*Instructions for the task:* Your answer should be only the lines below from the one with "v)).setReg .e (lowByte v)" to the one with "(.readOnlyViolation a (s.fail e))", repeated exactly, ends included.

*Study material:*

-- ==== Sys2Proof/Machine/Ops.lean ====
section
/-! DEFINITION. The named operations the meanings are written over: registers and pairs (10_state.md
R31 to R33), raising an error (60_exceptions.md R230 to R236), completing a handler (40_step_engine.md
R127), and the bus accesses of the core (00_scope.md R13). -/

namespace Sys2Proof.Machine

/-- What a step or a handler answers (R126, R131). -/
abbrev Result := Host.Outcome State Fault Refusal

/-! ### Registers -/

/-- `x[r]`: the one place an operand register is read. -/
def State.getReg (s : State) (r : Reg8) : Byte :=
  match r with
  | .b => s.b
  | .c => s.c
  | .d => s.d
  | .e => s.e
  | .h => s.h
  | .l => s.l
  | .a => s.a

/-- `x[r] <- v`: the one place an operand register is written. Only `r` changes (R33). -/
def State.setReg (s : State) (r : Reg8) (v : Byte) : State :=
  match r with
  | .b => { s with b := v }
  | .c => { s with c := v }
  | .d => { s with d := v }
  | .e => { s with e := v }
  | .h => { s with h := v }
  | .l => { s with l := v }
  | .a => { s with a := v }

/-- `F <- v`, all 8 bits (R37). -/
def State.setF (s : State) (v : Byte) : State := { s with f := v }

/-- `pc <- v`. -/
def State.setPc (s : State) (v : Word) : State := { s with pc := v }

/-- `x[SP] <- v`. -/
def State.setSp (s : State) (v : Word) : State := { s with sp := v }

/-- The state with another bus. -/
def State.setBus (s : State) (b : Bus) : State := { s with bus := b }

/-- `cycles <- cycles + n` (R127). -/
def State.addCycles (s : State) (n : Nat) : State := { s with cycles := s.cycles + n }

/-- R236: the state with the machine Faulted; nothing else changes. -/
def State.fail (s : State) (e : FatalError) : State := { s with status := .faulted e }

/-- `x[HL]`: H is the high half (R31; general knowledge, log 15). -/
def State.hl (s : State) : Word := joinBytes s.h s.l

/-- `x[HL] <- v` (R33). -/
def State.setHl (s : State) (v : Word) : State := (s.setReg .h (highByte v)).setReg .l (lowByte v)

/-- `x[rr] <- v` for the destinations of LD rr,d16 (R94, R33): the first-named half takes
`v[15:8]`, the second `v[7:0]`; SP takes `v`. -/
def State.setDest16 (s : State) (rr : Dest16) (v : Word) : State :=
  match rr with
  | .bc => (s.setReg .b (highByte v)).setReg .c (lowByte v)
  | .de => (s.setReg .d (highByte v)).setReg .e (lowByte v)
  | .hl => s.setHl v
  | .sp => s.setSp v

/-! ### Errors and completion -/

/-- The one operation that raises a fatal error (R132 "on raise", R236): the step ends here, the
machine becomes Faulted, the core and the bus keep what was reached, nothing is saved and nothing is
vectored (R239). There is no return from it (R240). -/
def raise (e : FatalError) (s : State) : Result :=
  match e with
  | .unimplementedOpcode t byte => .fault (.unimplementedOpcode t byte (s.fail e))
  | .unmappedAccess a => .fault (.unmappedAccess a (s.fail e))
  | .readOnlyViolation a => .fault (.readOnlyViolation a (s.fail e))

/-- A handler returns without error: its cycle cost is added (R127). -/
def complete (cost : Nat) (s : State) : Result := .next (s.addCycles cost)

/-! ### Bus accesses of the core -/

/-- `v <- MemRead(a, 1)`, then `k v`; a failure ends the step (R13). -/
def readThen (s : State) (a : Word) (k : Byte → Result) : Result :=
  match s.bus.read a with
  | .ok v => k v
  | .error e => raise e s

/-- `v <- MemRead(a, 2)`, then `k v`; a failure ends the step (R13, R64). -/
def readWordThen (s : State) (a : Word) (k : Word → Result) : Result :=
  match s.bus.readWord a with
  | .ok (hi, lo) => k (joinBytes hi lo)
  | .error e => raise e s

/-- `MemWrite(a, 1, v)`, then `k` on the state with the new bus; a failure ends the step (R13). -/
def writeThen (s : State) (a : Word) (v : Byte) (k : State → Result) : Result :=
  match s.bus.write a v with
  | .ok b => k (s.setBus b)
  | .error e => raise e s

end Sys2Proof.Machine
end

*Solution to the problem:*
  | .de => (s.setReg .d (highByte v)).setReg .e (lowByte v)
  | .hl => s.setHl v
  | .sp => s.setSp v

/-! ### Errors and completion -/

/-- The one operation that raises a fatal error (R132 "on raise", R236): the step ends here, the
machine becomes Faulted, the core and the bus keep what was reached, nothing is saved and nothing is
vectored (R239). There is no return from it (R240). -/
def raise (e : FatalError) (s : State) : Result :=
  match e with
  | .unimplementedOpcode t byte => .fault (.unimplementedOpcode t byte (s.fail e))
  | .unmappedAccess a => .fault (.unmappedAccess a (s.fail e))
  | .readOnlyViolation a => .fault (.readOnlyViolation a (s.fail e))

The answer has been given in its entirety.